Your instructions
In the material below, find the line with "have e : (s.writeCtlChan" and the line with "v).c1 = s := by", then output those two lines and every line between them, exactly.

Information given
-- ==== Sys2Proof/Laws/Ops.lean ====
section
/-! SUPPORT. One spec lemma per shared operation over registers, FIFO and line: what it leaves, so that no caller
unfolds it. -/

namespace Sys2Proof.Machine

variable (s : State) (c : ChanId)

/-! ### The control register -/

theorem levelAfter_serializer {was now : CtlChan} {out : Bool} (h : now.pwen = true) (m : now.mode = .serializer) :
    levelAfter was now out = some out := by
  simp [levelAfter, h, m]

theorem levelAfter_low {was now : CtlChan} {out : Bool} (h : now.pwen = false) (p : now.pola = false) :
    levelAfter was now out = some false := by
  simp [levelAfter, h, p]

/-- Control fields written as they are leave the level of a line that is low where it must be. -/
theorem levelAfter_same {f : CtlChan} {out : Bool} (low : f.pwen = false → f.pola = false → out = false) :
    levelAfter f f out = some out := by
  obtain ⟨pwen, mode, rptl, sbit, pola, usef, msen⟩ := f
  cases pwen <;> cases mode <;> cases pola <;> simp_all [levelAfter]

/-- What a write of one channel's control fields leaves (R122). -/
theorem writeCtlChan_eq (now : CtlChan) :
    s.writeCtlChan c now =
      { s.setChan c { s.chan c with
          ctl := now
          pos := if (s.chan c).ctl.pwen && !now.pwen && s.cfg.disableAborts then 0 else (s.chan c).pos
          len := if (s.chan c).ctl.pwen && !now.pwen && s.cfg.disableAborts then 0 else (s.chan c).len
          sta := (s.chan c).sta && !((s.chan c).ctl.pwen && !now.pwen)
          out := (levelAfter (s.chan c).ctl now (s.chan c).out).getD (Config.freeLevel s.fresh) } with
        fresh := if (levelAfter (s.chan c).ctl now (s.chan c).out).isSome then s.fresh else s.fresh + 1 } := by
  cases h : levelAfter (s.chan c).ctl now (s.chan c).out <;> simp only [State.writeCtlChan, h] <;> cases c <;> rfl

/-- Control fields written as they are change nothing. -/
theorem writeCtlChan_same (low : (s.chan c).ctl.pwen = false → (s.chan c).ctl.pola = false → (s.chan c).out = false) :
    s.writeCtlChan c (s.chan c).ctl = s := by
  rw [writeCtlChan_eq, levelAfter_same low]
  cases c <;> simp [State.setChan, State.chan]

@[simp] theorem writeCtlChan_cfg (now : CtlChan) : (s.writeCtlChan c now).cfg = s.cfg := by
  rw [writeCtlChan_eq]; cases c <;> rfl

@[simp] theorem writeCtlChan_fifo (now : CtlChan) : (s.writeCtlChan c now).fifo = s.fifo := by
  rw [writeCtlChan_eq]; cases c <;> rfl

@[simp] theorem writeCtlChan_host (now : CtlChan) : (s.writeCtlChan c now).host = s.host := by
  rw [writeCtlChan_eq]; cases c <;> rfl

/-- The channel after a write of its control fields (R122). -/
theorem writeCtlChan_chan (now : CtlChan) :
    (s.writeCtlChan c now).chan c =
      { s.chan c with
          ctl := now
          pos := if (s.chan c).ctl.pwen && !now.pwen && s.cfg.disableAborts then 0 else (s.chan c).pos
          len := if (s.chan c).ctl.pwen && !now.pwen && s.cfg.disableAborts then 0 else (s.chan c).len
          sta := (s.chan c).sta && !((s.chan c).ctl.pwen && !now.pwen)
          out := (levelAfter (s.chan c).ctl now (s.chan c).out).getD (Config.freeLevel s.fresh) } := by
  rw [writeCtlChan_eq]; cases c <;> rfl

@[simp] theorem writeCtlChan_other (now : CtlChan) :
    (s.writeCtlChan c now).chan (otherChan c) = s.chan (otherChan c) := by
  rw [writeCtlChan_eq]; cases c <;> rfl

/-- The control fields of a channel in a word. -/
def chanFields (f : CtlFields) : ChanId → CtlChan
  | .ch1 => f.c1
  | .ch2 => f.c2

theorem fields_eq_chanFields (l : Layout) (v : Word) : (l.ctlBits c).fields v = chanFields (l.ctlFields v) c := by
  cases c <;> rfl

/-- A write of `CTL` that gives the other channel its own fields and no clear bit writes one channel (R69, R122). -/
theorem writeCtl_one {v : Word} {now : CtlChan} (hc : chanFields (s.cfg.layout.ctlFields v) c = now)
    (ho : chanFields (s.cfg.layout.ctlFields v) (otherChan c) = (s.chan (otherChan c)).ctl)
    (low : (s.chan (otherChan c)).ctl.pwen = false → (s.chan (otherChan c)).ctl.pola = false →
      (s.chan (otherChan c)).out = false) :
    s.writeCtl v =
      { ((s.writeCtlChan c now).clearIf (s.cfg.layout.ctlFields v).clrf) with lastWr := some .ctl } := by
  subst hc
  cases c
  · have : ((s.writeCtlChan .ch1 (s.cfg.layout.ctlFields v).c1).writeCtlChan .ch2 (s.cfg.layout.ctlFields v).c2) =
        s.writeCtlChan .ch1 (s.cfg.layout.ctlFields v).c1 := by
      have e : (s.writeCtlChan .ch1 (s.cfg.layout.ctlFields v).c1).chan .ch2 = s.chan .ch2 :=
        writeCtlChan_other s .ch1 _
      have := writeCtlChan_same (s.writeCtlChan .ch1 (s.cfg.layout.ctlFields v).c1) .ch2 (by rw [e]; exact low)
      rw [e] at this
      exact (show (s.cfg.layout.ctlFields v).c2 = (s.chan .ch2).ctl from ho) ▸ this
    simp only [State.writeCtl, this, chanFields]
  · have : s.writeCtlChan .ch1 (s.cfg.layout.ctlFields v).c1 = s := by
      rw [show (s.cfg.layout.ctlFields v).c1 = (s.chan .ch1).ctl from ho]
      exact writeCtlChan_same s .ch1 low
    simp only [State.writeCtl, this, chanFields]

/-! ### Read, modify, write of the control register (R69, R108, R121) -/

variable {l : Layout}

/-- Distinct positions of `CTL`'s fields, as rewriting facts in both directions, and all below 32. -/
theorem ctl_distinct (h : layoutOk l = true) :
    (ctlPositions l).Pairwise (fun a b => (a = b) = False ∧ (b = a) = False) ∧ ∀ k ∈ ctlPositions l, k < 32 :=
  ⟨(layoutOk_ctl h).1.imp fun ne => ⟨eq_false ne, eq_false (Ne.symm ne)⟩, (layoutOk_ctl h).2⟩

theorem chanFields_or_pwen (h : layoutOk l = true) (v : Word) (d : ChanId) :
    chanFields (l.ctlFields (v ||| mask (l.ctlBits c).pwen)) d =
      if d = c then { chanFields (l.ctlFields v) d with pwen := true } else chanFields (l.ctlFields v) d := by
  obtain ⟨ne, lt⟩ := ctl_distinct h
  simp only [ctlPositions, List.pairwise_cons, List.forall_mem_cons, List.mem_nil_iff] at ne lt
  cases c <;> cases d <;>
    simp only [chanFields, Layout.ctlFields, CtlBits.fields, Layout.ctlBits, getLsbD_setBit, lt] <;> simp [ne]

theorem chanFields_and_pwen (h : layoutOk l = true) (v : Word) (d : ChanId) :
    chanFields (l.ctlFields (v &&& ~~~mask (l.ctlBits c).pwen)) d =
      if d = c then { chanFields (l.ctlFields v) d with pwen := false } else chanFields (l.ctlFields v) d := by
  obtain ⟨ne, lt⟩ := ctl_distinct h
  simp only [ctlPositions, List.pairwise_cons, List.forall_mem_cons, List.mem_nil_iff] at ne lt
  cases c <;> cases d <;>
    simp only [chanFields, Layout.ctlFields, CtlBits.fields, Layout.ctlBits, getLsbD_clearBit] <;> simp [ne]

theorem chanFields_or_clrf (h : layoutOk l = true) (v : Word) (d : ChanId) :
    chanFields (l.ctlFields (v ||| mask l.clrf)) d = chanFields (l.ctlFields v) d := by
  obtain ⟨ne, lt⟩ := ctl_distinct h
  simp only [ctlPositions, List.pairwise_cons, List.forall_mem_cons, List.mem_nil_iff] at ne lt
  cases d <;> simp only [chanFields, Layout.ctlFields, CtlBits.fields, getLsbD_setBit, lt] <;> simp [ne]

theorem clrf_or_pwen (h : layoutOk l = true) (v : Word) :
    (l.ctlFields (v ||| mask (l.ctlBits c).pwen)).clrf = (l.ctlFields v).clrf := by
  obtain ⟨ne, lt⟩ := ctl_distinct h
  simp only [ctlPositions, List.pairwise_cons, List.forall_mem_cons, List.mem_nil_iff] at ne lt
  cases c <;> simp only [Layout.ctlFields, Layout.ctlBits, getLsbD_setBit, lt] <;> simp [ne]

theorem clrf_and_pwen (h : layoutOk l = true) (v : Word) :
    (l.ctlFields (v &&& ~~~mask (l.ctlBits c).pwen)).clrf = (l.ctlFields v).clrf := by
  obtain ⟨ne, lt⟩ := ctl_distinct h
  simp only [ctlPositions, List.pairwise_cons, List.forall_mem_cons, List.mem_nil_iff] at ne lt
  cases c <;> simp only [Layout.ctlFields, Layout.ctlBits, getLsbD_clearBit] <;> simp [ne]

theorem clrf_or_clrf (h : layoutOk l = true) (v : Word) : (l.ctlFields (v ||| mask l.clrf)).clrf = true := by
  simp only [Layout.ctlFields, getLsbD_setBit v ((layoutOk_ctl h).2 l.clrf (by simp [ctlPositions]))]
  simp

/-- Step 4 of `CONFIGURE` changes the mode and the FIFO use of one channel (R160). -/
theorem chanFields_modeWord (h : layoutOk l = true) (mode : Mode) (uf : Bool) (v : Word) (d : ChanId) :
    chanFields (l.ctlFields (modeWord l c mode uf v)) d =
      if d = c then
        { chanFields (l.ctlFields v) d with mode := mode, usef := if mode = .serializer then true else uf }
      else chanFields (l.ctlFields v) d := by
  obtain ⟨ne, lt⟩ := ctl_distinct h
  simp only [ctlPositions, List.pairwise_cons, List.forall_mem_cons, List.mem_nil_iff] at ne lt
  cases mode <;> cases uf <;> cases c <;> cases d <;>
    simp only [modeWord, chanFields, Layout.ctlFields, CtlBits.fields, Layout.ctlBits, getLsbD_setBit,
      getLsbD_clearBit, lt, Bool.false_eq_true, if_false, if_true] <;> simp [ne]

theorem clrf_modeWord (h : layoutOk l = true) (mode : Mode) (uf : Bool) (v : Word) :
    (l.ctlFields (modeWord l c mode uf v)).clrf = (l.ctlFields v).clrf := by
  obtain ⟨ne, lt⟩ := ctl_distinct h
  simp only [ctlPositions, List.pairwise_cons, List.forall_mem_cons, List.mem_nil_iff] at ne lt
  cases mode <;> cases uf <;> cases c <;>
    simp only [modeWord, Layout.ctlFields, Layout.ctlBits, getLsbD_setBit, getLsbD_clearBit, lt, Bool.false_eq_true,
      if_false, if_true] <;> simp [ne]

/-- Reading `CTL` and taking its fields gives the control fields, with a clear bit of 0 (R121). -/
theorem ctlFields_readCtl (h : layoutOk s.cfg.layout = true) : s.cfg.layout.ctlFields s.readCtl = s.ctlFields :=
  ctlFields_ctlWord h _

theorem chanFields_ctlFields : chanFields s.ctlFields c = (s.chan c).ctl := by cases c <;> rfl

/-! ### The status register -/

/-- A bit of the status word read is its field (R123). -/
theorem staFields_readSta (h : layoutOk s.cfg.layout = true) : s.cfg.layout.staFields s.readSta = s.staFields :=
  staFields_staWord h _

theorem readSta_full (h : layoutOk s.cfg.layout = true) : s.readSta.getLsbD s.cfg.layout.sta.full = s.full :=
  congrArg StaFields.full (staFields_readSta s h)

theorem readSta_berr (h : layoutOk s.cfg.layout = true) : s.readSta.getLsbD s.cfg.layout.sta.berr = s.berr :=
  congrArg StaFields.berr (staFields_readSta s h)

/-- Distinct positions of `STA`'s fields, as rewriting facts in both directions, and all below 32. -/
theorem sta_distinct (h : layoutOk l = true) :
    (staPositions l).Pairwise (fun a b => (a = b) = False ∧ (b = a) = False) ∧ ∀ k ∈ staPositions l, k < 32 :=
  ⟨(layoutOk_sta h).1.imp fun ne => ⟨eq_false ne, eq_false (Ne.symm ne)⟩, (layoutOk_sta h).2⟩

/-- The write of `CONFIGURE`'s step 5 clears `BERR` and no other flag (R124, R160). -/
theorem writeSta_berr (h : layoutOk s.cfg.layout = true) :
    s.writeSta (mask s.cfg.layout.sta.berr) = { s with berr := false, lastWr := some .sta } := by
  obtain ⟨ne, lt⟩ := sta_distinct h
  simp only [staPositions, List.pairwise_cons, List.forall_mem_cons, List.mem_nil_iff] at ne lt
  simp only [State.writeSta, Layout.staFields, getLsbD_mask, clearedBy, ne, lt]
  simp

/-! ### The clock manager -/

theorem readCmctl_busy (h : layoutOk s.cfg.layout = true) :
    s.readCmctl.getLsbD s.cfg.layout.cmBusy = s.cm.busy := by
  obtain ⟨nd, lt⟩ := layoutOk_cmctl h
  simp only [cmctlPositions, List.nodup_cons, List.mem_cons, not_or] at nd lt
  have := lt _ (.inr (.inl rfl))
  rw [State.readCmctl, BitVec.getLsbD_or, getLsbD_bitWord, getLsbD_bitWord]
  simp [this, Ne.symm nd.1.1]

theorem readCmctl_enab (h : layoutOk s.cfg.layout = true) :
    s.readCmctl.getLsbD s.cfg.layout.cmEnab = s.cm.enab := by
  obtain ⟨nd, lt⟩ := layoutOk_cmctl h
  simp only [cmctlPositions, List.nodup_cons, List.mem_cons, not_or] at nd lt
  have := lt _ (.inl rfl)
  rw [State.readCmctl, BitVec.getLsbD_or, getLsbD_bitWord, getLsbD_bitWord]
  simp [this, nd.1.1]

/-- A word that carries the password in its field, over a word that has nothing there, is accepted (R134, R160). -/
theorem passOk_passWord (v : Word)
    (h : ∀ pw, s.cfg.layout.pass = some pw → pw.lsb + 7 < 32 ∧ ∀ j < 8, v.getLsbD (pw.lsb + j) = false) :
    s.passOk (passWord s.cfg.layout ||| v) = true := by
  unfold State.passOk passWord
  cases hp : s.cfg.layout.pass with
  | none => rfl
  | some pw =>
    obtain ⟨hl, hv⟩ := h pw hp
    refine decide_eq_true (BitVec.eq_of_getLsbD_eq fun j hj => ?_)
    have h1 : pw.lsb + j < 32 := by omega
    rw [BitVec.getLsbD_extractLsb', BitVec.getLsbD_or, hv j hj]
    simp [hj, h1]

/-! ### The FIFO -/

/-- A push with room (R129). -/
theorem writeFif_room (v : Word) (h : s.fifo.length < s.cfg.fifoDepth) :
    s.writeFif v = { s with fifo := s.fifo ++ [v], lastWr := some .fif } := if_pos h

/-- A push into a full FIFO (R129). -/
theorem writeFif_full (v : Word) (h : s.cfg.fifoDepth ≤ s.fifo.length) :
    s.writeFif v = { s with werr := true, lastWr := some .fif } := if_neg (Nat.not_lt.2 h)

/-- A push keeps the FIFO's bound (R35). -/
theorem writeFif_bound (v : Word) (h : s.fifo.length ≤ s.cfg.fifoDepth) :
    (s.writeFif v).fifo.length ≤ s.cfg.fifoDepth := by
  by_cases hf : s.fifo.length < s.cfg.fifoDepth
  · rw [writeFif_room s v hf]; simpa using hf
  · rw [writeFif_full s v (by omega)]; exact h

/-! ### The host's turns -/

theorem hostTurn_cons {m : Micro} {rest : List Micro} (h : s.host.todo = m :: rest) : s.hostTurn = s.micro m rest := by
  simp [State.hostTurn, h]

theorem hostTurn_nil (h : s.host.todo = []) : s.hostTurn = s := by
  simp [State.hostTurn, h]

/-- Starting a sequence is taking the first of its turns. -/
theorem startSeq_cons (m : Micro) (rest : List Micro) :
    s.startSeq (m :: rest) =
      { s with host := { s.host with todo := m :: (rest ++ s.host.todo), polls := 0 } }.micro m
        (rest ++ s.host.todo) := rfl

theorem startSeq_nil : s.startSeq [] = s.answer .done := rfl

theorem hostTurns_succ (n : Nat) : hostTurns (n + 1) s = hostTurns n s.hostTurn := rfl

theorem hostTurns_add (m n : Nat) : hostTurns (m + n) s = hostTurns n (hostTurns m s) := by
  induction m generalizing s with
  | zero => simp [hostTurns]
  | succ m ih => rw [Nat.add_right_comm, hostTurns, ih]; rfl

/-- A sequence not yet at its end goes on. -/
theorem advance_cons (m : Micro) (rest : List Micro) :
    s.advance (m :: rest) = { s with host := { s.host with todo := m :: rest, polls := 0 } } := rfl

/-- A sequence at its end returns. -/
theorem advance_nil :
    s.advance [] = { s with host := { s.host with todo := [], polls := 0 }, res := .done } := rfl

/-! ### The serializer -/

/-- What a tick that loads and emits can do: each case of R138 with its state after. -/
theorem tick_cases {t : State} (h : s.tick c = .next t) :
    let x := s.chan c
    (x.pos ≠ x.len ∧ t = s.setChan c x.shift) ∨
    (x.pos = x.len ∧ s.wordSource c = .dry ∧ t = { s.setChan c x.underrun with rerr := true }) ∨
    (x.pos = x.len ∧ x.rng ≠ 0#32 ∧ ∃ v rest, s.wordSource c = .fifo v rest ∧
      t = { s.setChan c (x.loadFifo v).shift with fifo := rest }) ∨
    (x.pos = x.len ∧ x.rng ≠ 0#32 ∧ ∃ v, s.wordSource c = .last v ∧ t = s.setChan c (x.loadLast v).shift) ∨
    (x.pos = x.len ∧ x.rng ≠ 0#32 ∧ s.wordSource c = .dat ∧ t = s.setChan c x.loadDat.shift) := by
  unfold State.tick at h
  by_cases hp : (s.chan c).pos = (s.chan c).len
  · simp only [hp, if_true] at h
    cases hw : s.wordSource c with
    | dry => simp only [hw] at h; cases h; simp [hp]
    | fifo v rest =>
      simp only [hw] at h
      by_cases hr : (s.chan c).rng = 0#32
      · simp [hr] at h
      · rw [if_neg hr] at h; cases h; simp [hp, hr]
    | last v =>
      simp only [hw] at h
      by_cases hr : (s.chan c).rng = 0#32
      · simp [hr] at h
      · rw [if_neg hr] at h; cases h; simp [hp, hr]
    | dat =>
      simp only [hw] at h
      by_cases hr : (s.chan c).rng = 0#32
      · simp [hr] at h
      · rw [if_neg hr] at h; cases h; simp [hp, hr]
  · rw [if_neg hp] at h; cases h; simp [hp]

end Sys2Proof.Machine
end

Task answer
      have e : (s.writeCtlChan .ch1 (s.cfg.layout.ctlFields v).c1).chan .ch2 = s.chan .ch2 :=
        writeCtlChan_other s .ch1 _
      have := writeCtlChan_same (s.writeCtlChan .ch1 (s.cfg.layout.ctlFields v).c1) .ch2 (by rw [e]; exact low)
      rw [e] at this
      exact (show (s.cfg.layout.ctlFields v).c2 = (s.chan .ch2).ctl from ho) ▸ this
    simp only [State.writeCtl, this, chanFields]
  · have : s.writeCtlChan .ch1 (s.cfg.layout.ctlFields v).c1 = s := by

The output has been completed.